### RECORDS SUPPLIED

/-! ## Full resets (18 R528, R529, R558) -/

/-- A flash write that a power-on or pin reset cuts: an image fails R535 from then on; whether a record or a clearing landed is open (log 48). -/
def State.cutWrite (s : State) (w : FlashWrite) : State :=
  match w with
  | .image _ _ => { s with flash := { s.flash with image := [] } }
  | .quarantine cells => if s.draw % 2 = 1 then { s with flash := { s.flash with quarantine := s.flash.quarantine.filter fun c => !cells.contains c } }.drew 1 else s.drew 1
  | .fatal r => if s.draw % 2 = 1 then { s with flash := { s.flash with fatals := (s.flash.fatals ++ [r]).drop (s.flash.fatals.length - 2047) } }.drew 1 else s.drew 1

/-- Every flash write in progress is cut. -/
def State.cutWrites (s : State) : State :=
  let s1 := s.flash.writing.foldl State.cutWrite s
  { s1 with flash := { s1.flash with writing := [] } }

/-- A full reset: everything but the fuses, package flash and the pins returns to its state at the end of a reset, and start-up begins (18 R529). THERM_TRIP_N is released (19 R552); THROTTLE_ACK follows REQ (19 R551). -/
def State.fullReset (s : State) (cause : Nat) : State :=
  let s0 := s.cutWrites
  let b := s0.board
  let s1 := State.afterReset cause { s0.flash with starts := (s0.flash.starts + 1) % 2 ^ 32, thermTrip := false } b.thrReq s0.pending
  { s1 with
    draws := s0.draws
    board := { s1.board with pwrGood := b.pwrGood, clkLost := b.clkLost, arraysStopped := b.thrReq, ibis := b.ibis, lastHealth := b.lastHealth } }.noteHealth

/-- A full reset from a source that waits for a flash write in progress (18 R529). -/
def State.requestReset (s : State) (cause : Nat) : State :=
  if s.flash.writing.isEmpty then s.fullReset cause
  else if s.board.resetPend.isNone then { s with board := { s.board with resetPend := some cause } }
  else s

/-- PWR_GOOD_FALL: power is lost: the complex is held in reset with its outputs low, but THERM_TRIP_N keeps its state (19 R550, R558, 07 R232). -/
def opPwrGoodFall (s : State) : State :=
  if ¬ s.board.pwrGood then s
  else
    let s0 := s.cutWrites
    let s1 := State.afterReset 1 s0.flash 0 s0.pending
    { s1 with
      draws := s0.draws
      board := { s1.board with pwrGood := false, clkLost := s0.board.clkLost, thrReq := s0.board.thrReq, ibis := s0.board.ibis, lastHealth := s0.board.lastHealth } }

/-- PWR_GOOD_RISE: power-on reset (18 R528). -/
def opPwrGoodRise (s : State) : State :=
  if s.board.pwrGood then s else { s with board := { s.board with pwrGood := true } }.fullReset 1

/-- RESET_N_PULSE: a pin reset, which cuts a flash write; it has effect only while PWR_GOOD is high (18 R528, 19 R550, R558). -/
def opResetNPulse (s : State) : State := if s.board.pwrGood then s.fullReset 2 else s

/-- REFCLK_LOSS: a reference clock loses lock, which acts as RESET_N held low (19 R548). -/
def opRefclkLoss (clk : Nat) (s : State) : State :=
  if 6 ≤ clk ∨ s.board.clkLost.testBit clk then s
  else
    let s1 := if s.up then s.fullReset 2 else s
    { s1 with board := { s1.board with clkLost := setBit s1.board.clkLost clk } }

/-- REFCLK_RELOCK: the clock locks again; once every clock has, start-up begins (19 R548). -/
def opRefclkRelock (clk : Nat) (s : State) : State := { s with board := { s.board with clkLost := clearBit s.board.clkLost clk } }

/-- SOFTWARE_RESET: a write of RST_CTL with FULL set: a full reset with cause 3, or, without the key, an access error (18 R528, R541). -/
def opSoftwareReset (src : Nat) (v : Word) (s : State) : State :=
  if Fld.rstCtl_full.get v = 0 then s
  else s.triggerIf src 0x10 .rstCtl v (fun _ => Fld.rstCtl_key.get v == 0xA5) fun t => t.requestReset 3

/-- PF_FLR: a function level reset of the physical function is a full reset (18 R528). -/
def opPfFlr (s : State) : State := if s.up ∧ s.linkUp then s.requestReset 4 else s

/-- A function's configuration space and MSI-X table return to their defaults, its window and doorbell requests in flight end, and its translations go with ATS and PRI (18 R529, 10 R333). -/
def State.resetFunc (s : State) (f : Nat) : State :=
  let t := ((s.dropAts f).setCfg f {}).setHostReqs f []
  { t with pl := { t.pl with msix := t.pl.msix.filter fun e => e.1 / 2048 != f } }

/-- VF_FLR: a virtual function returns to its defaults, its window closes, its mailbox request is abandoned, its partition's LIVE contexts are destroyed with OWNER_GONE, and its interface is unlocked (18 R529); of a dormant function it has no effect (11 R343). -/
def opVfFlr (f : Nat) (s : State) : State :=
  match s.funcPart f with
  | none => s
  | some p =>
    if ¬ s.ready ∨ ¬ s.pl.sriov ∨ ¬ s.linkUp then s
    else
      let s1 := ((s.resetFunc f).setFld (funcPage f) .winCtl Fld.winCtl_en 0).setFld (mbPage f) .mbStat Fld.mbStat_busy 0
      let live := (s1.pl.ctxs.filter fun e => e.2.state == 1 && e.2.part == p).map Prod.fst
      let s2 := if s1.serving then live.foldl (fun t n => t.dieCtx 4 f n none) s1 else s1
      (s2.setPart p { s2.part p with tdisp := 0 }).settle

/-! ## The host link (11 R338, R339, 18 R530) -/

/-- The host ports have been trained since the reset: the complex is in service, in recovery, or at a failed step (18 R534, R536). -/
def State.trained (s : State) : Bool := s.ready || s.recovery || s.startFailed

/-- LINK_DOWN: host ports lose training (18 R530). -/
def opLinkDown (ports : Nat) (s : State) : State :=
  if s.trained then
    { s with board := { s.board with portsDown := s.board.portsDown ||| (ports % 16), downAt := if s.linkUp then s.time else s.board.downAt } }
  else s

/-- LINK_UP: all four ports are trained again: HP_ERR.RETRAINS advances, a Patina entry is written, and what waited goes on; the length of the interval is in whole microseconds of the time counter (18 R530, R540). -/
def opLinkUp (s : State) : State :=
  if ¬ s.trained ∨ s.linkUp then s
  else
    let us := (s.time + 2 ^ 64 - s.board.downAt) % 2 ^ 64 / 1000
    let s1 := ({ s with board := { s.board with portsDown := 0 } }.bump plPage .hpErr Fld.hpErr_retrains 1).setFld rstPage .hlStat Fld.hlStat_lastDownUs us
    s1.logEvent 5 none 0x10 0 s.board.portsDown (packFields [(4, us)])

/-- LINK_LOSS_TIMEOUT: the link has been down for more than 10 ms: a record with code 9, a Patina entry, and a reset with cause 5, which waits for the record (18 R529, R530). -/
def opLinkLossTimeout (s : State) : State :=
  if ¬ s.trained ∨ s.linkUp ∨ s.board.resetPend.isSome then s
  else ((s.flashRecord 9 s.board.portsDown).logEvent 5 none 0x10 9 s.board.portsDown 0).requestReset 5

/-- Pending messages of a function's unmasked vectors are sent. -/
def State.flushPending (s : State) (f : Nat) : State :=
  ((s.pl.msix.filter fun e => e.1 / 2048 == f && e.2.pending).map fun e => e.1 % 2048).foldl (fun t v => t.sendPending f v) s

/-- What the capability structures offer of a feature: its option or limit where it has one, else 1 where the complex supports it and 0 where it does not (11 R340). -/
def capValue (f : Nat) (c : CapItem) : Nat :=
  match c with
  | .cxlType => 1
  | .flit256 | .ats | .atsPageAligned | .pri | .priPasidRequired | .pasid | .msix | .aer | .doe | .ide | .tdisp => 1
  | .vfs => if f = 0 then 16 else 0
  | .atsQueueDepth => 32
  | .priOutstanding => 512
  | .pasidWidth => 20
  | .msixVectors => vectorsOf f
  | .maxPayload => 256
  | .cxlMem | .flit68 | .vfMigration | .pasidExecute | .pasidPrivileged | .msi | .intx | .atomicOps | .ptm | .p2pRedirect | .expansionRom | .ioBar
  | .resizableBar | .relaxedOrdering | .idOrdering => 0

/-- A BAR written: the base takes the address bits above the BAR's size. -/
def FuncCfg.setBar (c : FuncCfg) (f bar v : Nat) : FuncCfg :=
  let b := if barSize f bar = 0 then 0 else v % 2 ^ 64 / barSize f bar * barSize f bar
  match bar with
  | 0 => { c with bar0 := b }
  | 2 => { c with bar2 := b }
  | 4 => { c with bar4 := b }
  | _ => c

/-- What a read of a BAR returns: the base, with the attributes of a 64-bit memory BAR below it; BAR4 is prefetchable (11 R342, log 81). -/
def FuncCfg.barWord (c : FuncCfg) (bar : Nat) : Nat := c.barBase bar + (if bar = 4 then 12 else if bar = 0 ∨ bar = 2 then 4 else 0)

######

● YOUR INSTRUCTIONS
Your answer should be the lines of the listing above between the line holding "def State.trained (s" and the line holding "if s.trained then", inclusive, restated word for word and alone.

● WRITTEN REPLY
def State.trained (s : State) : Bool := s.ready || s.recovery || s.startFailed

/-- LINK_DOWN: host ports lose training (18 R530). -/
def opLinkDown (ports : Nat) (s : State) : State :=
  if s.trained then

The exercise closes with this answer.